A new hybrid procedure for preventing irregular heartbeats, or atrial fibrillation (AF), combines surgery with a less invasive catheter-based treatment. The treatment, called ablation, applies scars to the heart’s inner surface to block signals that were causing the heart to misfire. The procedure is designed for patients with AF who do not respond to medication. These patients are at high risk for AF recurrence. The hybrid approach was developed by Washington University cardiac surgeons, Ralph Damiano Jr., MD, and Hersh Maniar, MD, with electrophysiologists Phillip Cuculich, MD, and Mitchell Faddis, MD, PhD.
The procedure begins with a minimally invasive approach that involves applying the initial ablation in the form of burns to the heart’s outer surface.
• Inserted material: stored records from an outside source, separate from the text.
/-- The epoch of a context; none if the partition holds no such context. -/
def State.epochOf (s : State) (p h : Nat) : Option (BitVec 16) := (s.ctx p h).map CtxSt.epoch

/-- A request's epoch is current (R366). -/
def State.epochOk (s : State) (p h : Nat) (e : BitVec 16) : Bool := s.epochOf p h = some e

end Sys2Proof.Machine
end

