-- ==== Sys2Proof/Machine/StackMem.lean ====
section
/-! DEFINITION. Stack memory as the base die serves it (R245 to R255, R262, R265 to R267): lines, rows, dies, the wake buffer,
errors, and a read or write of a range for a requester. -/

namespace Sys2Proof.Machine

/-- An uncorrectable error. -/
def eccUnc : Ecc → Bool
  | .uncorrectable _ => true
  | _ => false

/-- A tag mismatch. -/
def eccTag : Ecc → Bool
  | .tagFail _ => true
  | _ => false

/-- Bytes of one die. -/
def dieBytes : Nat := 0x120000000

/-- The device address of a stack offset. -/
def stackAddr (st off : Nat) : Nat := st * 0x1200000000 + off

/-- The die of a stack offset (R246). -/
def dieOf (off : Nat) : Nat := off / dieBytes

/-- The bank, 0 to 2,047, and the row of a stack offset (R246): 4 banks per channel per die, numbered die first, then
channel (log entry 14). -/
def stackRow (off : Nat) : Nat × Nat :=
  let o := off % dieBytes
  (128 * dieOf off + 4 * (o / 64 % 32) + o / 32768 % 4, o / 0x20000)

/-- The frame of a stack offset (R247). -/
def frameOf (off : Nat) : Nat := off / 65536

/-- Frame f of stack st. -/
def State.frame (s : State) (st f : Nat) : Frame := SMap.get {} (s.stk st).frames f

/-- Put frame f of stack st. -/
def State.setFrame (s : State) (st f : Nat) (x : Frame) : State :=
  let k := s.stk st
  s.setStk st { k with frames := SMap.set {} k.frames f x }

/-- The state of die d (R264). -/
def StackSt.die (k : StackSt) (d : Nat) : Nat := SMap.get 0 k.dies d

/-- Put the state of die d. -/
def StackSt.setDie (k : StackSt) (d v : Nat) : StackSt := { k with dies := SMap.set 0 k.dies d v }

/-- Frames of a die. -/
def dieFrames : Nat := 73728

/-- The die that holds a frame is neither OFF nor RESTORING (R267, R268). -/
def StackSt.dieUp (k : StackSt) (d : Nat) : Bool := k.die d ≠ 4 && k.die d ≠ 5

/-- A frame may be allocated: it is FREE, and its die holds contents (R248, R268). -/
def State.frameFree (s : State) (st f : Nat) : Bool :=
  decide (f < 1179648) && (s.frame st f).st = .free && (s.stk st).dieUp (f / dieFrames)

/-- At most `c` FREE frames of a frame table from `lo` up to `hi`, the lowest. -/
def freeFrames : SMap Frame → Nat → Nat → Nat → List Nat
  | [], lo, hi, c => (List.range (min c (hi - lo))).map (lo + ·)
  | (k, f) :: t, lo, hi, c =>
    if k < lo then freeFrames t lo hi c
    else
      let gap := min c (min k hi - lo)
      let rest := c - gap
      let one := f.st = .free ∧ k < hi ∧ rest ≠ 0
      (List.range gap).map (lo + ·) ++ (if one then [k] else []) ++
        (if rest = 0 then [] else freeFrames t (k + 1) hi (if one then rest - 1 else rest))

/-- At most `n` frames of a stack that may be allocated, the lowest. -/
def State.freeIn (s : State) (st n : Nat) : List Nat :=
  ((List.range 16).filter fun d => (s.stk st).dieUp d).foldl (fun acc d =>
    if n ≤ acc.length then acc
    else acc ++ freeFrames (s.stk st).frames (dieFrames * d) (dieFrames * (d + 1)) (n - acc.length)) []

/-- The unit index of a stack's base die (R514). -/
def stkUnit (st : Nat) : Nat := 192 + st

/-- What an access came to: carried out; refused at the stack; an uncorrectable error; a tag failure; an uncorrectable scratchpad word outside every
region; or waiting for room in the wake buffer of a stack. -/
inductive Acc where
  | ok | refused | uncorrectable | tagFail | unowned
  | wait (st : Nat)
deriving DecidableEq, Repr
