/-- The attention engine serves one slice: up to 16 blocks of the first waiting row of the partition in turn (R282). -/
def execAttentionSlice (st : StackId) (err : PhysErr) (s : State) : Host.Outcome State Fault Refusal :=
  let e := s.lineEcc err
  match s.nextTurn st with
  | none => .next s
  | some (p, left) =>
    match (s.stk st).rows.find? fun r => r.part = p && s.rowWaits st r with
    | none => .next s
    | some r =>
      let drop (s : State) : State := s.setRows st fun l => l.filter fun x => !decide (x.id = r.id)
      let turn (s : State) : State := s.setStk st { s.stk st with wrrPart := p, wrrLeft := left }
      if !s.epochOk r.part r.ctx r.epoch then .next (turn ((drop s).staleDrop 1))
      else
        let t := s.stream r.stream
        match t.geom with
        | none => .next s
        | some g =>
          let sp := r.span t
          match s.serve t g e ((sp.1 - 1) / 64) 16 r with
          | .ok s' r' =>
            let s' := ((s'.setRows st fun l => l.map fun x => if x.id = r.id then r' else x).perf (stkUnit st) 0x09 1).charge
              r.part r.ctx { slices := 1 }
            .next (turn s')
          | .wait s' t => .next (s.waitsAt s' t)
          | .invalid a =>
            (match s.entOf r.core r.chan r.stamp with
             | some (i, x) => .next (turn ((drop s).attnWindow r.core r.chan i x st a))
             | none => .next (turn (drop s)))
          | .error s' a =>
            let s' := drop s'
            let s' := s'.setStk st { s'.stk st with rowFails := bump 16 (s'.stk st).rowFails }
            match s'.entOf r.core r.chan r.stamp with
            | some (i, x) => .next (turn (s'.dmaFailed r.core r.chan i x a))
            | none => .next (turn s')

/-- A served row's output is written to its destination (R281, R284); it waits while the wake buffer of a stack there is full (R266), and a
destination that refuses it fails its instruction (R217). -/
def execAttentionRowComplete (st : StackId) (row : Nat) (s : State) : Host.Outcome State Fault Refusal :=
  match (s.stk st).rows.find? fun r => r.id = row && r.served with
  | none => .next s
  | some r =>
    let s0 := s
    let s := s.setRows st fun l => l.filter fun x => !decide (x.id = row)
    if !s.epochOk r.part r.ctx r.epoch then .next (s.staleDrop 1)
    else
      let k := s.stk st
      let s := s.setStk st { k with rowsDone := (k.rowsDone + 1) % 2 ^ 64,
                                    nanHeads := satAdd 32 k.nanHeads (r.accs.countP HeadAcc.bad) }
      let s := s.perf (stkUnit st) 0x0A 1
      let out := r.output
      let w := s.devWrite r.dst out r.part r.ctx .ok
      match w.2, s.entOf r.core r.chan r.stamp with
      | .wait t, _ => .next (s0.waitsAt w.1 t)
      | .ok, some (i, _) => .next (w.1.rowCame r.core r.chan i out.length)
      | x, some (i, e) => .next (w.1.dmaFailed r.core r.chan i e x)
      | _, none => .next w.1

/-! ## Candidates (R286, R287) -/

/-- Send the lists of a CANDIDATES descriptor to the sequencer. -/
def State.sendLists (s : State) (c ch i : Nat) (e : DmaEnt) (d : BitVec 512) (a : Nat) (ecc : Ecc) : List Nat → State × Acc
  | [] => (s, .ok)
  | r :: rs =>
    let q := s.devRead (a + r * dSrcStride d) 512 e.part e.ctx ecc
    if q.2 ≠ .ok then q
    else
      let s := q.1
      let x := s.rowEntry d r
      let bs := s.devBytes (a + r * dSrcStride d) 512
      let list := (List.range 128).map fun j => BitVec.ofNat 32 (leNat ((bs.drop (4 * j)).take 4))
      let m : CandFly := { part := e.part, ctx := e.ctx, epoch := e.epoch, stream := bits x 13 0, parts := bits x 21 16 + 1,
                           list := list, core := c, chan := ch, stamp := e.stamp }
      (({ s with cands := s.cands ++ [m] }).updEnt c ch i fun x =>
        { x with outstanding := x.outstanding + 1, owed := x.owed + 1, asked := x.asked + 512 }).sendLists c ch i e d a ecc rs

/-- A channel takes a CANDIDATES descriptor (R286). The lists before a row-table entry with a reserved bit are sent; the instruction is then
illegal (R550). -/
def execCandidates (c : CoreId) (ch : ChanId) (err : PhysErr) (s : State) : Host.Outcome State Fault Refusal :=
  let ecc := s.devEcc err
  match s.taken c ch 6 with
  | none => .next s
  | some (i, e, d, src, _) =>
    let rows := List.range (dRows d)
    if dRc d then .next (s.dmaWindow c ch i e (dSrc d))
    else if !s.dmaReach e (dTable d) (4 * dRows d) then .next (s.dmaWindow c ch i e (dTable d))
    else
      match s.scratchSide e (dSrcSpace d) (dSrc d) (dSrcStride d) (dRows d) (fun _ => 512) src true with
      | .error a => .next (s.dmaWindow c ch i e a)
      | .ok a =>
        let s0 := s
        let tab := s.devRead (dTable d) (4 * dRows d) e.part e.ctx ecc
        match tab.2 with
        | .wait t => .next (s0.waitsAt tab.1 t)
        | .ok =>
          let s := tab.1
          let good := rows.takeWhile fun r => bits (s.rowEntry d r) 15 14 = 0 ∧ bits (s.rowEntry d r) 31 22 = 0
          let r := s.sendLists c ch i e d a ecc good
          (match r.2 with
           | .ok => .next (if good.length < dRows d then r.1.dmaIllegal c ch i e
                           else (r.1.updEnt c ch i fun x => { x with phase := .executed }).settleChan c ch)
           | .wait t => .next (s0.waitsAt r.1 t)
           | x => .next (r.1.dmaFailed c ch i e x))
        | x => .next (tab.1.dmaFailed c ch i e x)

/-- The i-th list on its way reaches the sequencer: merged, or a protocol error of R287. -/
def execCandidateListMerge (i : Nat) (s : State) : Host.Outcome State Fault Refusal :=
  match s.cands[i]? with
  | none => .next s
  | some m =>
    let s := { s with cands := s.cands.eraseIdx i }
    if !s.epochOk m.part m.ctx m.epoch then .next (s.staleDrop 1)
    else
      let t := s.stream m.stream
      let b := t.cand
      if !(t.inBatch && t.visitDue) ∨ t.part ≠ m.part ∨ t.ctx ≠ m.ctx ∨ (b.arrived ≠ 0 ∧ b.parts ≠ m.parts) ∨
          (b.arrived ≠ 0 ∧ b.parts ≤ b.arrived) then
        .next ((s.countFld rSeqErr 47 32 1).contain m.part m.ctx 0x28 224)
      else
        let s := s.setStream m.stream { t with
          cand := { parts := m.parts, arrived := b.arrived + 1, list := top64 (b.list ++ candPairs m.list) } }
        match s.entOf m.core m.chan m.stamp with
        | some (j, _) =>
          .next (s.rowCame m.core m.chan j 512)
        | none => .next s

end Sys2Proof.Machine
end

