-- ==== Sys2Proof/Machine/Stops.lean ====
section
/-! DEFINITION. Soft and hard stops and their resumes as requests (R70 to R76), and the in-flight report (R75, R218, R551). What
a boundary does with a request is in Boundary.lean. -/

namespace Sys2Proof.Machine

/-- Source codes of the in-flight report (R75). -/
def stopCode : StopSource → Nat
  | .descriptor => 0 | .firmware => 1 | .jormir => 2 | .registerWrite => 3

/-- The status codes of R333. -/
def statusCodes : List Nat :=
  (List.range 11) ++ [0x10, 0x11, 0x12] ++ (List.range 12).map (· + 0x20)

/-- Free value: which of the outcomes of work that ran (R333) a stop gives whose status the spec does not name (log entry 18). -/
def State.freeStatus (s : State) : Nat × State :=
  (0x20 + (Config.unstated s.freeCtr).toNat % 12, { s with freeCtr := s.freeCtr + 1 })

/-- Put a partition's state. -/
def State.setPartState (s : State) (p : Nat) (x : PState) : State := s.setPart p { s.part p with st := x }

/-- A request waits for its boundary. -/
def State.pushReq (s : State) (r : StopReq) : State := { s with tick := { s.tick with reqs := s.tick.reqs ++ [r] } }

/-- The partitions that satisfy a test. -/
def State.partsWith (s : State) (t : PartSt → Bool) : List Nat := (List.range 16).filter fun p => t (s.part p)

/-- Apply a function of the state for each number of a list. -/
def State.each (s : State) (f : State → Nat → State) : List Nat → State
  | [] => s
  | n :: ns => (f s n).each f ns

/-- A soft stop of the module (R71): it and every ACTIVE partition are stopping from now to the cut. -/
def State.softStopModule (s : State) (src : StopSource) (c : Option ComplSt) : State :=
  let ps := s.partsWith fun k => k.st = .active
  let s := (s.each (fun s p => s.setPartState p .softStopping) ps).setGenState 2
  { s with tick := { s.tick with modStopped := s.tick.modStopped ++ ps } }.pushReq { src := src, scope := .module, compl := c }

/-- A soft stop of a partition (R71). -/
def State.softStopPart (s : State) (p : PartId) (src : StopSource) (c : Option ComplSt) : State :=
  (s.setPartState p .softStopping).pushReq { src := src, scope := .part p, compl := c }

/-! ## What is in flight at a halt (R75, R218, R551) -/

/-- The 32 bytes of an entry of the in-flight report. -/
def ReportEnt.bytes (e : ReportEnt) : List Byte :=
  leBytes 2 e.ctx ++ leBytes 1 e.kind ++ leBytes 1 e.state ++ leBytes 2 e.unit ++ leBytes 2 e.chan ++ leBytes 8 e.addr ++
    leBytes 4 e.asked ++ leBytes 4 e.conf ++ leBytes 4 e.flight ++ leBytes 4 e.pos

/-- The State of an entry of kind 0x02 to 0x05 at the halt: the first condition that applies (R551). -/
def reportState (unaccepted issued whole : Bool) : Nat :=
  if unaccepted then 1 else if !issued then 0 else if whole then 3 else 2

/-- The address that a channel instruction writes to. -/
def DmaEnt.dstAddr (c : Nat) (e : DmaEnt) : Nat :=
  match e.op with
  | .desc d _ dst => (match sideOf (dDstSpace d) (dDst d) dst with
                      | .dev a => a
                      | .host a => a
                      | .bad => dDst d)
  | .fill off _ _ => scrAddr c off
  | .copy dst _ _ _ => scrAddr c dst

/-- A message that waits at a port, whole, is this WRITE. -/
def State.isWrite (s : State) (m : MsgOut) (x : Nat × Nat × PortMsg) : Bool :=
  mKind x.2.2.hdr = 1 && mSrc x.2.2.hdr = s.moduleId && mDst x.2.2.hdr = m.dst && mSeq x.2.2.hdr = m.seq

/-- A WRITE has been issued, given to a port, and its link has accepted none of it: the port still holds it whole. One that waits for its turn
under R409, or for a live route under R413, has not been issued. -/
def State.unaccepted (s : State) (m : MsgOut) : Bool :=
  match m.port with
  | some n => (s.port n).sendq.any fun x => s.isWrite m x && decide (x.2.1 = x.2.2.flits)
  | none => false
On the outside, the burns from the ablation surround the pulmonary veins, where the erratic signals that cause AF often originate. Then, the electrophysiologist threads catheters inside the heart to perform ablations on the inner surface to further contain the signals and to test the integrity of the ablation lines. Both a cardiac surgeon and electrophysiologist are involved in the procedure.
Less risk, shorter recovery
The goal of this collaborative effort is to replicate the excellent long-term success of the Cox-Maze IV procedure, a more invasive version of this new procedure,with less risk and shorter recovery times.
Added advantages include avoiding heart bypass, minimizing risk to surrounding tissues, reducing recurrences of AF, and reducing stroke risk.
Researchers are planning a randomized clinical trial to compare the new hybrid procedure to standard catheter ablation in patients whose atrial fibrillation is symptomatic and persistent and whose left atrium is enlarged. Patients will be followed for 12 months post-procedure. Outside the clinical trial, the hybrid procedure is now available to any patient with atrial fibrillation after consultation with his or her doctor.